Monday, July 18, 2016

The 100 best nonfiction books / No 25 / The Uses of Literacy: Aspects of Working-Class Life by Richard Hoggart (1957)



The 100 best nonfiction books: No 25 – The Uses of Literacy: Aspects of Working-Class Life by Richard Hoggart (1957)



This influential cultural study of postwar Britain offers pertinent truths on mass communication and the interaction between ordinary people and the elites

Robert McCrum
18 July 2016

L
ists such as this occasionally face difficult, even impossible, choices. In 1957, a 100-page monograph by a brilliant young American linguist, a book regularly nominated for an automatic place in contemporary “most influential” and “modern classic” selections, was published by a small Dutch publishing house (Mouton & Co) in the Hague.
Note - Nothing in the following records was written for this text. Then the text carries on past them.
-- ==== Sys2Proof/Syntax.lean ====
section
/-! DEFINITION. The six host commands (30_encoding.md R86), one constructor per row of the opcode table. -/

namespace Sys2Proof

/-- One framed command with a defined opcode (R81, R82). `rsvd` is the field `hw0[31:8]`; `payload` is the
sequence `Payload(0) .. Payload(LEN-1)` (R84), so `LEN` is its length. A frame whose reserved bits are not 0
or whose LEN is not legal is still a frame of its command: the command itself reports those errors
(R204, R207, R210, R213, R216, R218), so both fields stand in every constructor. -/
inductive Instr where
  /-- `INIT`, OPC 0x01 (R201): key, nonce and AAD in the payload. -/
  | init (rsvd : BitVec 24) (payload : List Byte)
  /-- `ENCRYPT`, OPC 0x02 (R205): the data to encrypt. -/
  | encrypt (rsvd : BitVec 24) (payload : List Byte)
  /-- `DECRYPT`, OPC 0x03 (R208): the data to decrypt. -/
  | decrypt (rsvd : BitVec 24) (payload : List Byte)
  /-- `FINISH`, OPC 0x04 (R211): no operand. -/
  | finish (rsvd : BitVec 24) (payload : List Byte)
  /-- `TAGCMP`, OPC 0x05 (R215): two tags. -/
  | tagcmp (rsvd : BitVec 24) (payload : List Byte)
  /-- `ABORT`, OPC 0x06 (R217): no operand. -/
  | abort (rsvd : BitVec 24) (payload : List Byte)
  deriving DecidableEq, Repr

/-- The reserved header field `hw0[31:8]` of a command (R82). -/
def Instr.rsvd : Instr → BitVec 24
  | .init r _ => r
  | .encrypt r _ => r
  | .decrypt r _ => r
  | .finish r _ => r
  | .tagcmp r _ => r
  | .abort r _ => r

/-- The payload bytes of a command (R84). -/
def Instr.payload : Instr → List Byte
  | .init _ p => p
  | .encrypt _ p => p
  | .decrypt _ p => p
  | .finish _ p => p
  | .tagcmp _ p => p
  | .abort _ p => p

end Sys2Proof
end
The text in question is Syntactic Structures, “part of an attempt to construct a formalised general theory of linguistic structure”. Its author, Noam Chomsky, celebrated as the founder of modern linguistics, is one of the foremost public intellectuals of the age, and the fierce conscience of progressive America, acclaimed as much for his polemics against US foreign policy as for his theories about language and mind.
Richard Hoggart

And yet, despite an immersion in his “masterpiece”, a summary of a much longer 1,000-page work entitled The Logical Structure of Linguistic Theory, I have to confess, after two baffled readings, that I cannot inflict Chomsky on the subscribers to this list. If his prose was otherwise lovely, I would forgive Syntactic Structures its forbidding and impenetrable mask of technical language (aka jargon). If his ideas were profoundly obscure, but ultimately recoverable as deep and thrilling, I would take a chance.
To this reader, sadly, apart from one arresting piece of brilliant nonsense (“Colourless green ideas sleep furiously”), Chomsky’s masterpiece is unreadable. I’m sorry: no doubt, as some have suggested, Syntactic Structures is comparable to the work of Keynes or Freud. On my reading, on behalf of the common reader, the presumed audience for a list such as ours, it is also unintelligible.
What, for instance, are we to make of Chomsky’s declared “fundamental concern”? This, he writes, is “the problem of justification of grammars”. Seeking clarity, but still mystifying this reader, he goes on to define “a grammar of the language L” as “essentially a theory of L”. This is also, he declares, in a further clarification, “a device that generates all of the grammatical sequences of L and none of the ungrammatical ones”.
 Richard Hoggart’s by Eamonn McCabe

There are, maybe, lists on which this short and singular book should be at home. For Observer readers, I believe that Syntactic Structures would be a hideous imposition. Instead, from the same year, 1957, I am choosing Richard Hoggart’s beautifully written and profoundly influential, classic of British postwar cultural analysis, The Uses of Literacy.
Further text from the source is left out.